-- ==== Sys2Proof/Machine/Operands.lean ====
section
/-! DEFINITION. Operand forms and encodings of values: the enumeration codes (R13, R17, R54), the filter band (R5,
R92), hexadecimal digits (R59), SETMODE's operand (R60, R148), SEND's length and body (R51, R130, R132). -/

namespace Sys2Proof.Machine

open Sys2Proof

/-! ### Enumeration codes -/

/-- The code of a Search State, 3 bits (R13). -/
def SearchState.code : SearchState → BitVec 3
  | .searching => 0#3
  | .inBody => 1#3
  | .cks1 => 2#3
  | .cks2 => 3#3
  | .complete => 4#3

/-- The code of an Output Mode, 2 bits (R17). -/
def modeCode : OutputMode → BitVec 2
  | .bodyOnly => 0#2
  | .textVisible => 1#2
  | .fullSentence => 2#2

/-- The Output Mode of a code; code 3 is reserved (R17). -/
def modeOfCode (c : BitVec 2) : Option OutputMode :=
  if c = 0#2 then some .bodyOnly
  else if c = 1#2 then some .textVisible
  else if c = 2#2 then some .fullSentence
  else none

/-- The code of a Result, 2 bits (R54). -/
def ResultCode.code : ResultCode → BitVec 2
  | .valid => 0#2
  | .checksumFailed => 1#2
  | .framingOverrun => 2#2
  | .noData => 3#2

/-- GETMODE's response data, six zero bits and `MODE` (R52, R149). -/
def modeData (m : OutputMode) : Byte := 0#6 ++ modeCode m

/-! ### Bytes -/

/-- `accepted(c)`: the byte lies in 0x20..0x5F (R5, R92). -/
def accepted (c : Byte) : Bool := decide (filterLo ≤ c) && decide (c ≤ filterHi)

/-- `hexdigit(n)`: the ASCII byte of the uppercase hexadecimal digit (R5, R59). -/
def hexdigit (n : BitVec 4) : Byte :=
  if n ≤ 9#4 then 0x30#8 + n.setWidth 8 else 0x37#8 + n.setWidth 8

/-- The first checksum character, of the high nibble (R59, R30 (e)). -/
def hexHi (cks : Byte) : Byte := hexdigit (cks.extractLsb' 4 4)

/-- The second checksum character, of the low nibble (R59, R30 (e)). -/
def hexLo (cks : Byte) : Byte := hexdigit (cks.extractLsb' 0 4)

/-! ### SEND's operands -/

/-- SEND's length `L`: the length the command gives, clamped to SEND_MAX (R51, R60, R130). -/
def sendLength (len : Byte) : Nat := min len.toNat sendMax

/-- How many of the first `n` body bytes the host has not put in `BODY` (log entry 15). -/
def bodyMissing (s : State) (n : Nat) : Nat := n - s.body.length

/-- `BODY[0..n-1]` as SEND reads it (R20, R132): the bytes the host has put there, and a free value for each byte
past them (log entry 15). -/
def bodyBytes (s : State) (n : Nat) : List Byte :=
  s.body.take n ++ (List.range (bodyMissing s n)).map fun k => Config.freeBodyByte (s.bodyDraws + k)

/-- The bytes of the body that are written: a leading `$` is skipped, and the first `*` ends the body (R132). -/
def writtenBody (src : List Byte) : List Byte :=
  (if src.head? = some chDollar then src.tail else src).takeWhile fun b => b != chStar

/-- The trailer: `*`, the two checksum characters, carriage return, line feed (R57, R133). -/
def sentenceTrailer (cks : Byte) : List Byte := [chStar, hexHi cks, hexLo cks, chCr, chLf]

end Sys2Proof.Machine
end

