-- ==== Sys2Proof/Machine/Gate.lean ====
section
/-! DEFINITION. The Transport Gate: AVAIL and RDBYTE (40_transport_gate.md). -/

namespace Sys2Proof.Machine

open Sys2Proof

/-- Request a block of `n` bytes if the queue is empty (R71 lines 2 and 12). -/
def fillIfEmpty (n : Nat) (s : State) : State :=
  if queuedCount s = 0 then requestBlock n s else s

/-- `available()` (R71): the pending path of R72 to R75, and the normal path. -/
def availOp (s : State) : Except Fault (Bool × State) :=
  if s.plf then
    let s1 := fillIfEmpty 1 s
    if queuedCount s1 = 0 then .ok (false, s1)
    else do
      let (b, s2) ← readOne s1
      if b = chLf then
        let s3 ← flushQueue (queuedCount s2) s2
        return (false, s3)
      else return (true, stageLook b s2)
  else
    let s1 := fillIfEmpty s.params.frameCap s
    .ok (s1.lookV || decide (0 < queuedCount s1), s1)

/-- `read_byte()` (R76, R77): the Lookahead Byte first, then the queue, else nothing. -/
def rdbyteOp (s : State) : Except Fault (Option Byte × State) :=
  if s.lookV then .ok (some s.look, noteDelivered s.look { s with lookV := false })
  else if 0 < queuedCount s then do
    let (b, s1) ← readOne s
    return (some b, noteDelivered b s1)
  else .ok (none, s)

/-- AVAIL (R71). -/
def execAvail (s : State) : Host.Outcome State Fault Refusal :=
  whenReady "AVAIL" s (finish (do
    let (b, s1) ← availOp s
    return (flagResponse b, s1)))

/-- RDBYTE (R76). -/
def execRdbyte (s : State) : Host.Outcome State Fault Refusal :=
  whenReady "RDBYTE" s (finish (do
    let (b, s1) ← rdbyteOp s
    return (byteResponse b, s1)))

end Sys2Proof.Machine
end

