/-- The XOR engine started from another byte. -/
theorem foldl_xor (bs : List Byte) (a : Byte) : bs.foldl (fun acc b => acc ^^^ b) a = a ^^^ xorBytes bs := by
  induction bs generalizing a with
  | nil => exact (BitVec.xor_zero).symm
  | cons b bs ih =>
    rw [xorBytes, List.foldl_cons, List.foldl_cons, ih, ih (0#8 ^^^ b), BitVec.zero_xor, BitVec.xor_assoc]

theorem xorBytes_append (as bs : List Byte) : xorBytes (as ++ bs) = xorBytes as ^^^ xorBytes bs := by
  rw [xorBytes, List.foldl_append, foldl_xor]
  rfl

theorem xorBytes_cons (b : Byte) (bs : List Byte) : xorBytes (b :: bs) = b ^^^ xorBytes bs := by
  rw [xorBytes, List.foldl_cons, foldl_xor, BitVec.zero_xor]

/-- The checksum of an image whose body holds no star (R111). -/
theorem imageChecksum_body {body : List Byte} (h : chStar ∉ body) (rest : List Byte) :
    imageChecksum (body ++ chStar :: rest) = xorBytes body := by
  have hall : ∀ b ∈ body, (b != chStar) = true := fun b hb => by
    rw [bne_iff_ne]; rintro rfl; exact h hb
  rw [imageChecksum, List.takeWhile_append_of_pos hall]
  simp

/-- The Result of an image that ends in a star and two characters. -/
theorem classify_body (body : List Byte) (h l k : Byte) :
    classify (body ++ [chStar, h, l]) k = if h = hexHi k ∧ l = hexLo k then .valid else .checksumFailed := by
  have hlen : (body ++ [chStar, h, l]).length = body.length + 3 := by simp
  have hframing : framingOk (body ++ [chStar, h, l]) = true := by simp [framingOk]
  have hchecksum : checksumOk (body ++ [chStar, h, l]) k = true ↔ h = hexHi k ∧ l = hexLo k := by
    simp [checksumOk]
  rw [classify, if_pos hframing]
  exact if_congr hchecksum rfl rfl

/-- The Result of an image whose body holds one byte apart from `pre` and `post`, none of it a star. -/
theorem classify_body_byte {pre post : List Byte} {x : Byte} (hpre : chStar ∉ pre) (hpost : chStar ∉ post)
    (hx : x ≠ chStar) (h l : Byte) :
    classify (pre ++ x :: post ++ [chStar, h, l]) (imageChecksum (pre ++ x :: post ++ [chStar, h, l])) =
      if h = hexHi (x ^^^ (xorBytes pre ^^^ xorBytes post)) ∧ l = hexLo (x ^^^ (xorBytes pre ^^^ xorBytes post))
      then .valid else .checksumFailed := by
  have hbody : chStar ∉ pre ++ x :: post := by
    simp only [List.mem_append, List.mem_cons, not_or]
    exact ⟨hpre, hx.symm, hpost⟩
  have hxor : xorBytes (pre ++ x :: post) = x ^^^ (xorBytes pre ^^^ xorBytes post) := by
    rw [xorBytes_append, xorBytes_cons, ← BitVec.xor_assoc, BitVec.xor_comm _ x, BitVec.xor_assoc]
  rw [imageChecksum_body hbody, hxor, classify_body]

/-- Settles O35: one changed byte changes the XOR, and so the two characters that stand for it. -/
theorem corruptedByteFailsTheChecksum : Obligations.CorruptedByteFailsTheChecksum := by
  intro pre post b c h l hne hb hc hpre hpost hvalid
  refine (classify_body_byte hpre hpost hc h l).trans (if_neg ?_)
  rintro ⟨hhi, hlo⟩
  by_cases hright : h = hexHi (b ^^^ (xorBytes pre ^^^ xorBytes post)) ∧
      l = hexLo (b ^^^ (xorBytes pre ^^^ xorBytes post))
  · have hsame := eq_of_hex (hright.1.symm.trans hhi) (hright.2.symm.trans hlo)
    exact hne ((BitVec.xor_left_inj _).mp hsame)
  · have hfailed := (classify_body_byte hpre hpost hb h l).trans (if_neg hright)
    exact absurd (hfailed.symm.trans hvalid) (by simp)

end Sys2Proof.Machine
end

section
/-! PROOFS. Reading the tail in place while it is fed again (20_memory.md section 4) -/

namespace Sys2Proof.Machine

open Sys2Proof

/-- The cursor after `n` bytes fed from 0: each moves it by one, and the one that completes a sentence by two. -/
def CursorWithin (n : Nat) (s : State) : Prop := s.cur ≤ n + 1 ∧ (s.ss ≠ .complete → s.cur ≤ n)

/-- The byte that completes a sentence and the sentinel move the cursor by two. -/
theorem completed_cursorWithin {c : Byte} {s : State} {n : Nat} (h : s.cur ≤ n) :
    CursorWithin (n + 1) (s.completed c) ∧ s.cur ≤ (s.completed c).cur ∧
      ∀ a, (s.completed c).cur ≤ a → (s.completed c).buf.read a = s.buf.read a := by
  refine ⟨⟨Nat.succ_le_succ (Nat.succ_le_succ h), fun hs => absurd rfl hs⟩, Nat.le_add_right _ _, fun a ha => ?_⟩
  have ha : s.cur + 2 ≤ a := ha
  rw [State.completed, Memory.read_write_other _ _ (by omega), Memory.read_write_other _ _ (by omega)]

/-- FEED moves the cursor forward, within its bound, and writes below where it ends. -/
theorem FeedCase.cursorWithin {c : Byte} {s t : State} {r : Bool} (h : FeedCase c s r t) {n : Nat}
    (hn : CursorWithin n s) :
    CursorWithin (n + 1) t ∧ s.cur ≤ t.cur ∧ ∀ a, t.cur ≤ a → t.buf.read a = s.buf.read a := by
  obtain ⟨hle, hbefore⟩ := hn
  cases h with
  | rejected | skipped | dropped =>
    exact ⟨⟨by omega, fun hs => (hbefore hs).trans (Nat.le_succ n)⟩, Nat.le_refl _, fun _ _ => rfl⟩
  | started hs hc => exact ⟨⟨hle.trans (Nat.le_succ _), fun _ => hle⟩, Nat.le_refl _, fun _ _ => rfl⟩
  | stored ha hs hcur hf =>
    have hn : s.cur ≤ n := hbefore (by rcases hs with hs | hs <;> simp [hs])
    exact ⟨⟨Nat.succ_le_succ hle, fun _ => Nat.succ_le_succ hn⟩, Nat.le_succ _,
      fun a ha => Memory.read_write_other _ _ (Nat.ne_of_gt ha)⟩
  | forced ha hs hf => exact completed_cursorWithin (hbefore (by rcases hs with hs | hs <;> simp [hs]))
  | completed ha hs hcur => exact completed_cursorWithin (hbefore (by simp [hs]))
  | appended ha hs hcur =>
    exact ⟨⟨Nat.succ_le_succ hle, fun h => absurd hs h⟩, Nat.le_succ _,
      fun a ha => Memory.read_write_other _ _ (Nat.ne_of_gt ha)⟩

/-- Feeding bytes leaves every cell from the cursor on as it was. -/
theorem feedAll_cursorWithin {bs : List Byte} {s t : State} (h : feedAll bs s = .ok t) {n : Nat}
    (hn : CursorWithin n s) : CursorWithin (n + bs.length) t ∧ s.cur ≤ t.cur ∧
      ∀ a, t.cur ≤ a → t.buf.read a = s.buf.read a := by
  induction bs generalizing s n with
  | nil =>
    obtain rfl := Except.ok.inj h
    exact ⟨hn, Nat.le_refl _, fun _ _ => rfl⟩
  | cons b bs ih =>
    rw [feedAll, bind_eq_ok] at h
    obtain ⟨⟨r, u⟩, hfeed, hrest⟩ := h
    obtain ⟨hu, hsu, hread⟩ := (feedOp_cases hfeed).cursorWithin hn
    obtain ⟨ht, hut, hread'⟩ := ih hrest hu
    refine ⟨?_, hsu.trans hut, fun a ha => (hread' a ha).trans (hread a (hut.trans ha))⟩
    rw [List.length_cons, Nat.add_comm bs.length 1, ← Nat.add_assoc]
    exact ht

/-- Settles O33: the cursor cannot have reached the cell, three cells at least beyond the number of bytes fed. -/
theorem tailMayBeReadInPlace : Obligations.TailMayBeReadInPlace := by
  intro s t p k tail hinv hs hp hlen hcells hk hfeed
  have hstart : CursorWithin 0 { s with ss := .searching, cur := 0 } := ⟨by simp, by simp⟩
  obtain ⟨⟨hcur, -⟩, -, hread⟩ := feedAll_cursorWithin hfeed hstart
  have h3 := hp.pLo
  have hfed : (tail.take k).length ≤ k := List.length_take_le k tail
  exact hread _ (by omega)

end Sys2Proof.Machine
end

section
/-! PROOFS. The Sentence Writer (43_sentence_writer.md). -/

namespace Sys2Proof.Machine

open Sys2Proof

/-- SEND after connection setup leaves the state its operation reaches and drives no wire. -/
theorem exec_send_of_sendOp {len : Byte} {s t : State} (hready : s.ready = true) (h : sendOp len s = .ok t) :
    exec (.send len) s = .next (t.respond .undriven) := by
  change execSend len s = _
  rw [execSend, whenReady_ready hready, h]
  rfl

/-- A length of 0 is sent as nothing (R130). -/
theorem sendOp_nothing {len : Byte} (h : ¬ 1 ≤ sendLength len) (s : State) : sendOp len s = .ok s := by
  rw [sendOp, if_pos (by omega)]

/-- Settles O36: the length is 0. -/
theorem sendOfNothing : Obligations.SendOfNothing :=
  fun s hready => exec_send_of_sendOp hready (sendOp_nothing (by decide) s)

/-- Settles O38: no frame for a length of 0, else the full frames and the last one, which is shorter. -/
theorem sendAnswersAndItsFrame : Obligations.SendAnswersAndItsFrame := by
  intro s len hready hopen
  by_cases hn : 1 ≤ sendLength len
  · obtain ⟨t, full, part, hop, hfull, hpart, -, ht⟩ := sendOp_ok hn hopen
    refine ⟨_, full ++ [part], exec_send_of_sendOp hready hop, ?_, fun f hf => ?_, ?_⟩
    · rw [State.respond_txLog, ht, List.append_assoc]
    · rcases List.mem_append.mp hf with hf | hf
      · exact Nat.le_of_eq (hfull f hf)
      · rw [List.mem_singleton.mp hf]
        exact Nat.le_of_lt hpart
    · rw [ht]; rfl
  · exact ⟨_, [], exec_send_of_sendOp hready (sendOp_nothing hn s), (List.append_nil _).symm, by simp, rfl⟩
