-- ==== Sys2Proof/WellFormed.lean ====
section
/-! DEFINITION. The instructions that an encoding exists for: an index is the unsigned value of a 64-bit field
(`spec/30_encoding.md` R65(b)), and an illegal operation code stands in the row of the opcode map that it belongs to
(R63, R68). -/

namespace Sys2Proof

/-- `idx` is a value of the whole 64-bit field `ARG` (R65(b)). -/
def indexFits (idx : Nat) : Bool := decide (idx < 2 ^ 64)

/-- The instruction is one that a carrier can hold. -/
def Instr.wellFormed : Instr → Bool
  | .construct _ => true
  | .reset => true
  | .nop => true
  | .process _ => true
  | .rdtap idx => indexFits idx
  | .rdgain => true
  | .rdsr idx => indexFits idx
  | .rdcfg idx => indexFits idx
  | .illegal67 op => op == 6 || op == 7
  | .illegal8F op => decide (8 ≤ op.toNat)

end Sys2Proof
end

- **Task requirements**
Every line above from the line with "section 4) -/" to the line with "exact ⟨⟨by omega, fun" is wanted, ends included; write them out exactly and add no other line.

- **Solved exercise**
/-! PROOFS. Reading the tail in place while it is fed again (20_memory.md section 4) -/

namespace Sys2Proof.Machine

open Sys2Proof

/-- The cursor after `n` bytes fed from 0: each moves it by one, and the one that completes a sentence by two. -/
def CursorWithin (n : Nat) (s : State) : Prop := s.cur ≤ n + 1 ∧ (s.ss ≠ .complete → s.cur ≤ n)

/-- The byte that completes a sentence and the sentinel move the cursor by two. -/
theorem completed_cursorWithin {c : Byte} {s : State} {n : Nat} (h : s.cur ≤ n) :
    CursorWithin (n + 1) (s.completed c) ∧ s.cur ≤ (s.completed c).cur ∧
      ∀ a, (s.completed c).cur ≤ a → (s.completed c).buf.read a = s.buf.read a := by
  refine ⟨⟨Nat.succ_le_succ (Nat.succ_le_succ h), fun hs => absurd rfl hs⟩, Nat.le_add_right _ _, fun a ha => ?_⟩
  have ha : s.cur + 2 ≤ a := ha
  rw [State.completed, Memory.read_write_other _ _ (by omega), Memory.read_write_other _ _ (by omega)]

/-- FEED moves the cursor forward, within its bound, and writes below where it ends. -/
theorem FeedCase.cursorWithin {c : Byte} {s t : State} {r : Bool} (h : FeedCase c s r t) {n : Nat}
    (hn : CursorWithin n s) :
    CursorWithin (n + 1) t ∧ s.cur ≤ t.cur ∧ ∀ a, t.cur ≤ a → t.buf.read a = s.buf.read a := by
  obtain ⟨hle, hbefore⟩ := hn
  cases h with
  | rejected | skipped | dropped =>
    exact ⟨⟨by omega, fun hs => (hbefore hs).trans (Nat.le_succ n)⟩, Nat.le_refl _, fun _ _ => rfl⟩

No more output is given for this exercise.